=== LISTED ENTRIES ===

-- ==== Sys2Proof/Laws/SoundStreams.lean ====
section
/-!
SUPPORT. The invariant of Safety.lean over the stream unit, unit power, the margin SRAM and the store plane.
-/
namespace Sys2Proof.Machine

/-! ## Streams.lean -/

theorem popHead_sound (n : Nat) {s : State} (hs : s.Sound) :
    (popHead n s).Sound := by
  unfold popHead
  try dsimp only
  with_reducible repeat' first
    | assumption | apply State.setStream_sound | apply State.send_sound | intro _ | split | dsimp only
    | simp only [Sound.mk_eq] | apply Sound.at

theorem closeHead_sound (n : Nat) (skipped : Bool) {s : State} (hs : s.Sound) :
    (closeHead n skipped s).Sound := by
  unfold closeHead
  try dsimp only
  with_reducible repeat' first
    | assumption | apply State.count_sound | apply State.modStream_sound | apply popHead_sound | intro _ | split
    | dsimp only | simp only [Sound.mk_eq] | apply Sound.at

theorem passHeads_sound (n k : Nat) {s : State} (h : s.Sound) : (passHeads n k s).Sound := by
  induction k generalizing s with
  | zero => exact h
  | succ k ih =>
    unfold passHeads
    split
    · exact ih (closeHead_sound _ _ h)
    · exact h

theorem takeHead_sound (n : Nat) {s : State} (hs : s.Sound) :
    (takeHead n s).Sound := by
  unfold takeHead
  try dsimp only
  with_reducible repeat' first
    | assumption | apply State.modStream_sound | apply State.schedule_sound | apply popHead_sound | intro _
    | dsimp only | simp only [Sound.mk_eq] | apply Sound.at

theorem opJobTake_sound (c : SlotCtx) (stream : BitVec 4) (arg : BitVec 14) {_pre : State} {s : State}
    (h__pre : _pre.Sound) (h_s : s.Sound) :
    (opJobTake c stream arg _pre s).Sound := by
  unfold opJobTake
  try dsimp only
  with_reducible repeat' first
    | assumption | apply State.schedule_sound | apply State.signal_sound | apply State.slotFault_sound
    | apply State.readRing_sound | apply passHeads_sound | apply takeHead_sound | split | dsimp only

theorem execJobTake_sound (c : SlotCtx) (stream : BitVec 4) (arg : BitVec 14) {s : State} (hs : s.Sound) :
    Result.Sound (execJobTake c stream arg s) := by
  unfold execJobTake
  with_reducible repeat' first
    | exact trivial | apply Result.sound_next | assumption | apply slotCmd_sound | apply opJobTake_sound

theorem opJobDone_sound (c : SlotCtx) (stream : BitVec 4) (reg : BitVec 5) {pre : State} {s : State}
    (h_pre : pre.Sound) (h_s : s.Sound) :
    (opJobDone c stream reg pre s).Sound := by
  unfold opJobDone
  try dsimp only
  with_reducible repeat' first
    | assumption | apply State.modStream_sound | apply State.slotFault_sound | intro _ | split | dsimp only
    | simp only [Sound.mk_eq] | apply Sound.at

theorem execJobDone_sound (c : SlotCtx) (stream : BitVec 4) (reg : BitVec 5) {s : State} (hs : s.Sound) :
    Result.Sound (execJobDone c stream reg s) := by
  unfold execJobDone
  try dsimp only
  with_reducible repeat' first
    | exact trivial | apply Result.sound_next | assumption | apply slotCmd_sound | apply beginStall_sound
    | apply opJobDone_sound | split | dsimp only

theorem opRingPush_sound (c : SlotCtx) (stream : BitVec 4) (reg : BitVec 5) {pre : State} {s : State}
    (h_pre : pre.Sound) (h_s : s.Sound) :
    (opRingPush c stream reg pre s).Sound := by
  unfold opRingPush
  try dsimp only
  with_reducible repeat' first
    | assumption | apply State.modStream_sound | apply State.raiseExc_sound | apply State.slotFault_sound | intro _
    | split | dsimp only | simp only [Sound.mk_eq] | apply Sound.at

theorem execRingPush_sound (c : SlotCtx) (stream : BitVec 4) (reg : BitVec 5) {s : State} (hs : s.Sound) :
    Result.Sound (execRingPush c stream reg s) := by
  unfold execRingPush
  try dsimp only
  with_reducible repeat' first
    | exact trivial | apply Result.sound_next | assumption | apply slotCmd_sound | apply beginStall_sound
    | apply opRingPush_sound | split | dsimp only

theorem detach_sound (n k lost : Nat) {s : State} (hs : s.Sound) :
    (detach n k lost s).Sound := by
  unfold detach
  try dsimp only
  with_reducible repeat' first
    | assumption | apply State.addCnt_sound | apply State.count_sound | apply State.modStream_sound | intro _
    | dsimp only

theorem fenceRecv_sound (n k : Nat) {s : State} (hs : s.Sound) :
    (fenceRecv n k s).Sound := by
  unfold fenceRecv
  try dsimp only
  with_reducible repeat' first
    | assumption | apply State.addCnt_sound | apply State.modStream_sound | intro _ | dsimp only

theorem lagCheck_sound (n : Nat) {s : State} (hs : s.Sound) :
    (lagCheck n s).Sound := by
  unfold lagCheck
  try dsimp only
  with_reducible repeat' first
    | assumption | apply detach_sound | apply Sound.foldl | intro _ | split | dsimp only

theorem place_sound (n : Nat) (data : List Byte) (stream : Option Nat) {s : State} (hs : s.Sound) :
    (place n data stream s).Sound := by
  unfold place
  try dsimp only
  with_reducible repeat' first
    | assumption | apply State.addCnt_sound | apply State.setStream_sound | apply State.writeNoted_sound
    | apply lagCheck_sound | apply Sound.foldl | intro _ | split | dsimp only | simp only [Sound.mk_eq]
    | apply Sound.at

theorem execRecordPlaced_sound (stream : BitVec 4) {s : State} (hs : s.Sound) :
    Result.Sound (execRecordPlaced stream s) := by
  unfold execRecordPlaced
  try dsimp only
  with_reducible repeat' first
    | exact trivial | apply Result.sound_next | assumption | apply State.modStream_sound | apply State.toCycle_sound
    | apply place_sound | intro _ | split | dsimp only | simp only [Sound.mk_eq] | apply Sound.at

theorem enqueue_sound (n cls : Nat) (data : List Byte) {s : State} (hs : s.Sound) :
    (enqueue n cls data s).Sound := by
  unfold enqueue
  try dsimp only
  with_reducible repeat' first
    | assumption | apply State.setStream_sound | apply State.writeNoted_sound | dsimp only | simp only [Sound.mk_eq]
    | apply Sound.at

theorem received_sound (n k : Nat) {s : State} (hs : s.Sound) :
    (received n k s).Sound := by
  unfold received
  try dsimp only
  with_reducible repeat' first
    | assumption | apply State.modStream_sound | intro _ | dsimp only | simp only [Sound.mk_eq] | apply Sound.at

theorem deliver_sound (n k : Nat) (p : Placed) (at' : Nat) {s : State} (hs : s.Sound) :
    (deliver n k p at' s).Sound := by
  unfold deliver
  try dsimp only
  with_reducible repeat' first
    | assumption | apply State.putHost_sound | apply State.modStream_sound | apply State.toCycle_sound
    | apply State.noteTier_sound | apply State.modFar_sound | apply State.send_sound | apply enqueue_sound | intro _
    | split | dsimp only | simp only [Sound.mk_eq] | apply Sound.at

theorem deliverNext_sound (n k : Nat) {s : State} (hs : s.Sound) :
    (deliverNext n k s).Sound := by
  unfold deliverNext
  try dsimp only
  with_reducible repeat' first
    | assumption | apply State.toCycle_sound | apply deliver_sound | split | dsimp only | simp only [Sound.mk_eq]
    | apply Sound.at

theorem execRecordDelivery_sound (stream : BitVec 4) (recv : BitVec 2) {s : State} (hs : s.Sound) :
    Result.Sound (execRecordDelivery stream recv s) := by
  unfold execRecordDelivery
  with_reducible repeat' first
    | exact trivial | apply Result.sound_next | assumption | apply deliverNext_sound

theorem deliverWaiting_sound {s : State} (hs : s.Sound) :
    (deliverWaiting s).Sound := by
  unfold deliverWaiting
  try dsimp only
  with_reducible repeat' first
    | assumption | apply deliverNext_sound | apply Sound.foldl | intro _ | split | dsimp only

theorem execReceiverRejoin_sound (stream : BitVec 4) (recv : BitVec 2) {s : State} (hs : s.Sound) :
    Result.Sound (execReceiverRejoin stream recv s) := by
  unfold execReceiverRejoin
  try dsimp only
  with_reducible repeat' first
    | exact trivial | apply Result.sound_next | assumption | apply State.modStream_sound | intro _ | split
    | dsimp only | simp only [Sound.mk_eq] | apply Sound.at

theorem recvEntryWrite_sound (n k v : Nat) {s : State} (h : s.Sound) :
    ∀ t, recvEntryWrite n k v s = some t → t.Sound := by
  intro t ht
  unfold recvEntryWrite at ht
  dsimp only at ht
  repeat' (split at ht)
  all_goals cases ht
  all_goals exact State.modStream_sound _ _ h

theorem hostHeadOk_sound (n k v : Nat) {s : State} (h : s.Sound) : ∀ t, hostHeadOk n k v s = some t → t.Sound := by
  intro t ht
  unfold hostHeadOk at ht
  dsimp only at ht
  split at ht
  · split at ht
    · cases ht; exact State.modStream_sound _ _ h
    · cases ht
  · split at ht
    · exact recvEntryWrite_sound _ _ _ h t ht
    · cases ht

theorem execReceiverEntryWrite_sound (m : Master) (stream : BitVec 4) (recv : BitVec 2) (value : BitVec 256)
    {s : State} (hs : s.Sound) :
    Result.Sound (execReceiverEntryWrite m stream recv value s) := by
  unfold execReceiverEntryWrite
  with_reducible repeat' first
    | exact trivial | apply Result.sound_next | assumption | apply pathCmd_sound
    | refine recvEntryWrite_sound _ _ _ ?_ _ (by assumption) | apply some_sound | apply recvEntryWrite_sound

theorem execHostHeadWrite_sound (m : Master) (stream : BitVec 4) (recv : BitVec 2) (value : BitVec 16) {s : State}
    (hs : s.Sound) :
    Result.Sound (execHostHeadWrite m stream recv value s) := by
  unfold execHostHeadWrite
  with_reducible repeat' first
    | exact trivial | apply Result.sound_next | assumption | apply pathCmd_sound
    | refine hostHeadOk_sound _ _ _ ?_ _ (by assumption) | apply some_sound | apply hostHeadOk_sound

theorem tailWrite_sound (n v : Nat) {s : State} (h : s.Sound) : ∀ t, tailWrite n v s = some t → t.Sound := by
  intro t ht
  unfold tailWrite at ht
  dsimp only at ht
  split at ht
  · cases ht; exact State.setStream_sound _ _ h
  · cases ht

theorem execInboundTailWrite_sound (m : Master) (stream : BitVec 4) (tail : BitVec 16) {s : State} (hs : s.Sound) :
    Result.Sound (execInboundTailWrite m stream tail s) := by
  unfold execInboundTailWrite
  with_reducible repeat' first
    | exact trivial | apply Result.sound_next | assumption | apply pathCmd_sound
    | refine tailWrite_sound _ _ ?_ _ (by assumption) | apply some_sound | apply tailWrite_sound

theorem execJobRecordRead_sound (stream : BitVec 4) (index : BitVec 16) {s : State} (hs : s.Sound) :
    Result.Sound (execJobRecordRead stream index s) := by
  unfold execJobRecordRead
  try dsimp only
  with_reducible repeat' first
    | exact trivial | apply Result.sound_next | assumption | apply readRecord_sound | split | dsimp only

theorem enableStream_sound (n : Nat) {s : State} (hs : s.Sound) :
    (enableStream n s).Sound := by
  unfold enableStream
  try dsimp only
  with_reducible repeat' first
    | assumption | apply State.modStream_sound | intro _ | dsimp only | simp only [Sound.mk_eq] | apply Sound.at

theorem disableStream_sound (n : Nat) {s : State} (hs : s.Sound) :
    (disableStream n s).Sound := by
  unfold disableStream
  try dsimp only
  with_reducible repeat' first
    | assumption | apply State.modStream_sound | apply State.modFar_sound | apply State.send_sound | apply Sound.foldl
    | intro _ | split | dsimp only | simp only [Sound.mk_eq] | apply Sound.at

===
=== LISTED ENTRIES ===

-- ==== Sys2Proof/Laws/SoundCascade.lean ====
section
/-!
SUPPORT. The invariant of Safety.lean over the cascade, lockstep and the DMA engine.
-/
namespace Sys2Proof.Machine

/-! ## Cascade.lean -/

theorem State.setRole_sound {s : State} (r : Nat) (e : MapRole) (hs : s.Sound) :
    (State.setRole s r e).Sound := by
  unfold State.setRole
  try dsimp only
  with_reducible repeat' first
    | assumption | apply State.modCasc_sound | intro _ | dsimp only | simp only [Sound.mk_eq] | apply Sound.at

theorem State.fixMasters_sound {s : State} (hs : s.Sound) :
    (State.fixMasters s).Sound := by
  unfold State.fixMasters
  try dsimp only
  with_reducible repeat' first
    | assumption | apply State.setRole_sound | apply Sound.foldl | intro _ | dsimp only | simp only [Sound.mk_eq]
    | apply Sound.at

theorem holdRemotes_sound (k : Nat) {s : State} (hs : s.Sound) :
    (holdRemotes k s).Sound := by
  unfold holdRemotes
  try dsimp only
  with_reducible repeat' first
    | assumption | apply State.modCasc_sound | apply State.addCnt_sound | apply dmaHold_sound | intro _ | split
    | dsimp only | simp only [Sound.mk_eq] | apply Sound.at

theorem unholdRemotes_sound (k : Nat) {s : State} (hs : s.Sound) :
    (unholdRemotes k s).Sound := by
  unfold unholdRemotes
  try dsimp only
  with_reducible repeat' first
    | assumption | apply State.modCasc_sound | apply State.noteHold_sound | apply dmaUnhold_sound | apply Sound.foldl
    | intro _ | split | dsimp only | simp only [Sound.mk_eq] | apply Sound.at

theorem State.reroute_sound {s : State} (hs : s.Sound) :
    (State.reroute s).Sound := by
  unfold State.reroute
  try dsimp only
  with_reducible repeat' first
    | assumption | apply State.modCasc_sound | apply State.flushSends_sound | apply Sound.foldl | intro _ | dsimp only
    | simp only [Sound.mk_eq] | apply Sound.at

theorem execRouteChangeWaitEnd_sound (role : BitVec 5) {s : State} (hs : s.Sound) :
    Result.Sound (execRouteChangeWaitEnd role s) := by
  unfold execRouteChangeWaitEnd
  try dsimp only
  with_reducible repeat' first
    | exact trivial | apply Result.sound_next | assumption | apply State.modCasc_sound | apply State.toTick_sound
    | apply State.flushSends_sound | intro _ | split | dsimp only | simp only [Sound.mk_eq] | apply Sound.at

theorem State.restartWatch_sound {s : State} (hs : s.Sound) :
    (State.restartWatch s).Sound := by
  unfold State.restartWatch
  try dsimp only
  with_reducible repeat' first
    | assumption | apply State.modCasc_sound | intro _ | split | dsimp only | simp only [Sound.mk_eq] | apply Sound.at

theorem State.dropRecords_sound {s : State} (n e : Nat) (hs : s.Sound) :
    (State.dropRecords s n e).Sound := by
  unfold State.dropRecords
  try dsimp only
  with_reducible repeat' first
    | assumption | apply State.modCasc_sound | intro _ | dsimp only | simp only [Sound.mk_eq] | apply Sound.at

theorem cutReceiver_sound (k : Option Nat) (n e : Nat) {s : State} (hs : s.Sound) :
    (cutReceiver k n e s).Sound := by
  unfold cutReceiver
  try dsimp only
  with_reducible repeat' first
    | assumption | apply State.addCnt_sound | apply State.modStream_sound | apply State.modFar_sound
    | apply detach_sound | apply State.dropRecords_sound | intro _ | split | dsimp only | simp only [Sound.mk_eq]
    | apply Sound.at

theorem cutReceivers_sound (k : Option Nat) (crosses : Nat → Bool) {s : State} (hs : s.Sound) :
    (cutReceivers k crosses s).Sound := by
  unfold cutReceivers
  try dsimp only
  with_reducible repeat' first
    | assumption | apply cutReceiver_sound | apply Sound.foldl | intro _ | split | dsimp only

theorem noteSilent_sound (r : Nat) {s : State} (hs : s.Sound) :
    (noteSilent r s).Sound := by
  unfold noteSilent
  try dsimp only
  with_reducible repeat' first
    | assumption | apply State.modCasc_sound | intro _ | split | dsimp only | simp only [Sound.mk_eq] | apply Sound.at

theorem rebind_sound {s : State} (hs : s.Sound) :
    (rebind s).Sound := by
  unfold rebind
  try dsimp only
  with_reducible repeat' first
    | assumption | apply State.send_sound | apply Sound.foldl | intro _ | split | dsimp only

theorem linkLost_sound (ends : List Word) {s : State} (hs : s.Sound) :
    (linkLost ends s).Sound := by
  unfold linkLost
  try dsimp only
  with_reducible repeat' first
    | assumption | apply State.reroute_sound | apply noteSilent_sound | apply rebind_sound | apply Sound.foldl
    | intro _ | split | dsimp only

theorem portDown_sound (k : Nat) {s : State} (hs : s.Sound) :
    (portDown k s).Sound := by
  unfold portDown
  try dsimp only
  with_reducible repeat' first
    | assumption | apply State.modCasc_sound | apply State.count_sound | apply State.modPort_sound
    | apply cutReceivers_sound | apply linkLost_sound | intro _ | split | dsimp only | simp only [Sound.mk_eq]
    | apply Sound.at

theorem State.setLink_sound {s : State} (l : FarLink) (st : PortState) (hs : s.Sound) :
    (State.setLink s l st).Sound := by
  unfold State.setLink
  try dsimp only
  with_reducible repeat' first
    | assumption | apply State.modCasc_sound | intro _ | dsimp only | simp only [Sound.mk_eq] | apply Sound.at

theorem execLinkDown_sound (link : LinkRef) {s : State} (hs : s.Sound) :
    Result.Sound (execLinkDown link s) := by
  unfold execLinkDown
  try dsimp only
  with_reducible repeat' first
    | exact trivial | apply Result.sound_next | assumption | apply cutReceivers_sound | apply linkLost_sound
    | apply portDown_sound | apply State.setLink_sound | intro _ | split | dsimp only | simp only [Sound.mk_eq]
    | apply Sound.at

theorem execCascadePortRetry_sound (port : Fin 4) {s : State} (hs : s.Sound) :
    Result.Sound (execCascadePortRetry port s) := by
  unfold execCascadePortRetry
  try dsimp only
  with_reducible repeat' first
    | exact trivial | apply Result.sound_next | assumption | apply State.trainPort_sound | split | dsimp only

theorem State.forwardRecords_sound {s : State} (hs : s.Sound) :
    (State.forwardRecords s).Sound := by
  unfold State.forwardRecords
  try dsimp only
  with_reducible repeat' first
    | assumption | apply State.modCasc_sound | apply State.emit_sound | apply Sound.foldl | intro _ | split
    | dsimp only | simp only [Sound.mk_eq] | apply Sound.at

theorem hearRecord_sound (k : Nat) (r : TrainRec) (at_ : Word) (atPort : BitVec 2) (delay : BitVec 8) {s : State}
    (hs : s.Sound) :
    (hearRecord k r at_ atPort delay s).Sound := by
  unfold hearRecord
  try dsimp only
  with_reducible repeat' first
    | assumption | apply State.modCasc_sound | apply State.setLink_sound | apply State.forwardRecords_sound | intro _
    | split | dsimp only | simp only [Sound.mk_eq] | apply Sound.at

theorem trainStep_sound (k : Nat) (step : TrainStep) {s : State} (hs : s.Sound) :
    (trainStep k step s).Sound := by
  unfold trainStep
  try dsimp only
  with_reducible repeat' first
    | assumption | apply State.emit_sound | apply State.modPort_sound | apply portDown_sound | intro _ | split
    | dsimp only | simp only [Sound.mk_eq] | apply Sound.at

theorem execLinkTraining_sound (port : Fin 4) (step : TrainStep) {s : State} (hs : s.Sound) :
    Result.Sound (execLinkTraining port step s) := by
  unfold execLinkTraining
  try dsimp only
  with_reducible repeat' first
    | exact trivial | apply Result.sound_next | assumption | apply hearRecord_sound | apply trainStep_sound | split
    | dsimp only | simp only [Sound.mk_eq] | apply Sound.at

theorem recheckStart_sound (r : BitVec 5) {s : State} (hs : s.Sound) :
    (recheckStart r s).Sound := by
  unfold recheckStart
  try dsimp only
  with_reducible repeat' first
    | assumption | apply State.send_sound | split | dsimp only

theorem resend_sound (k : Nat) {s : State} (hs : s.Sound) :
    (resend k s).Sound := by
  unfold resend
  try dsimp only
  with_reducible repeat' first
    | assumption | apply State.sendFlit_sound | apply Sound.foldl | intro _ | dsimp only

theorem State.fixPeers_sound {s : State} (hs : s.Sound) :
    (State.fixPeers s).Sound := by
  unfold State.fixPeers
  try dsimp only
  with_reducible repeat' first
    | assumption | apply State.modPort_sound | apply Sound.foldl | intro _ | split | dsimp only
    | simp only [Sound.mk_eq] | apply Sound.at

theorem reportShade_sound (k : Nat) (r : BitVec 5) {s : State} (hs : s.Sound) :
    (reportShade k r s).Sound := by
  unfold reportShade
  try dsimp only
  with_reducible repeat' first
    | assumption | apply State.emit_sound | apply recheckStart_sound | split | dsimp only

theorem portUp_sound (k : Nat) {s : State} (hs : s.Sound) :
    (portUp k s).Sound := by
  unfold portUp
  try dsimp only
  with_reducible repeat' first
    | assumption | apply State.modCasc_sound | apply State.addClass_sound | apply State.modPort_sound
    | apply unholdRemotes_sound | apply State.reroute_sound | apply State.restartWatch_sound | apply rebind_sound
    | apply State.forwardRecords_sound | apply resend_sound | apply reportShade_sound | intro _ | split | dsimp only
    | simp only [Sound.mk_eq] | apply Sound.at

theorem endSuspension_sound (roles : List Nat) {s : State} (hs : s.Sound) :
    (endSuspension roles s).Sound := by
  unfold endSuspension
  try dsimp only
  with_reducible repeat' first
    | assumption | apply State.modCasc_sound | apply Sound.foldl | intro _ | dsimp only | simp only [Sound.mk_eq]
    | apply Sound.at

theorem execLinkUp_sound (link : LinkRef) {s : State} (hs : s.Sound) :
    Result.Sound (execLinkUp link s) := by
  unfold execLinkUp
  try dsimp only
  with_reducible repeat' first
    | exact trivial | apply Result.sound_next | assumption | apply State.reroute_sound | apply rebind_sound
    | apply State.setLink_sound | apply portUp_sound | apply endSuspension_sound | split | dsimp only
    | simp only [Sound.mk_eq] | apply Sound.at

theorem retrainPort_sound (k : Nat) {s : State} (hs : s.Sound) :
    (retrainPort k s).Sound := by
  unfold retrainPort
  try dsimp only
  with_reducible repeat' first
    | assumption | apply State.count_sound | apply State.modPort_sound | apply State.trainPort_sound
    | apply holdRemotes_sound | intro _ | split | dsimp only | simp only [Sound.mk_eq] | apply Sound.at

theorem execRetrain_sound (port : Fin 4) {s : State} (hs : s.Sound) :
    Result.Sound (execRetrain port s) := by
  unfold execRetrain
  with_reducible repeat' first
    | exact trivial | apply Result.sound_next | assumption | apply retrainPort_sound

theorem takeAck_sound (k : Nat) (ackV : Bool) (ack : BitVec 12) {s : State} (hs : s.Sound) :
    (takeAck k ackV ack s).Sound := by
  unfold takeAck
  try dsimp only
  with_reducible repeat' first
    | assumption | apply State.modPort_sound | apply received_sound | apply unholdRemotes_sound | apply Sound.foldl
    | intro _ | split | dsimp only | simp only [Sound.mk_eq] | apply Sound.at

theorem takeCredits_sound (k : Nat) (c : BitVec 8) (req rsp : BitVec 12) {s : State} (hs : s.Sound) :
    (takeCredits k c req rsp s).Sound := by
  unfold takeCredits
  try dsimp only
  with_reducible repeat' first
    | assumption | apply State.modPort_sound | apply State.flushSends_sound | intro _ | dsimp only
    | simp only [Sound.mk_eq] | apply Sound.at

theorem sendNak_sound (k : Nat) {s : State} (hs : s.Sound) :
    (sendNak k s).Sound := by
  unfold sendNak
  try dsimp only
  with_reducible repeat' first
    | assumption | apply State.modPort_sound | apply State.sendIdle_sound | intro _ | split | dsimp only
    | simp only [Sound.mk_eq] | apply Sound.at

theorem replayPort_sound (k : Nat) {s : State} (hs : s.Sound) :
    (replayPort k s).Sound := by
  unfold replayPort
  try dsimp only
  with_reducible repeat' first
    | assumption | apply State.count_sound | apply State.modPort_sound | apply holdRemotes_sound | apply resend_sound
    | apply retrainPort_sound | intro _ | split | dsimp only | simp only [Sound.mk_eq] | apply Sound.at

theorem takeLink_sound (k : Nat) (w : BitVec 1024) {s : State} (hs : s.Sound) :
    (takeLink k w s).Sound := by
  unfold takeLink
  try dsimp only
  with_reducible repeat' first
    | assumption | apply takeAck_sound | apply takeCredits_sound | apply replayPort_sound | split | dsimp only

===

» **ASSIGNMENT**: Search the listing for the word "Byte" and state how many lines contain it. Nothing else belongs in the reply.

» **ANSWER TO THIS EXERCISE**: 2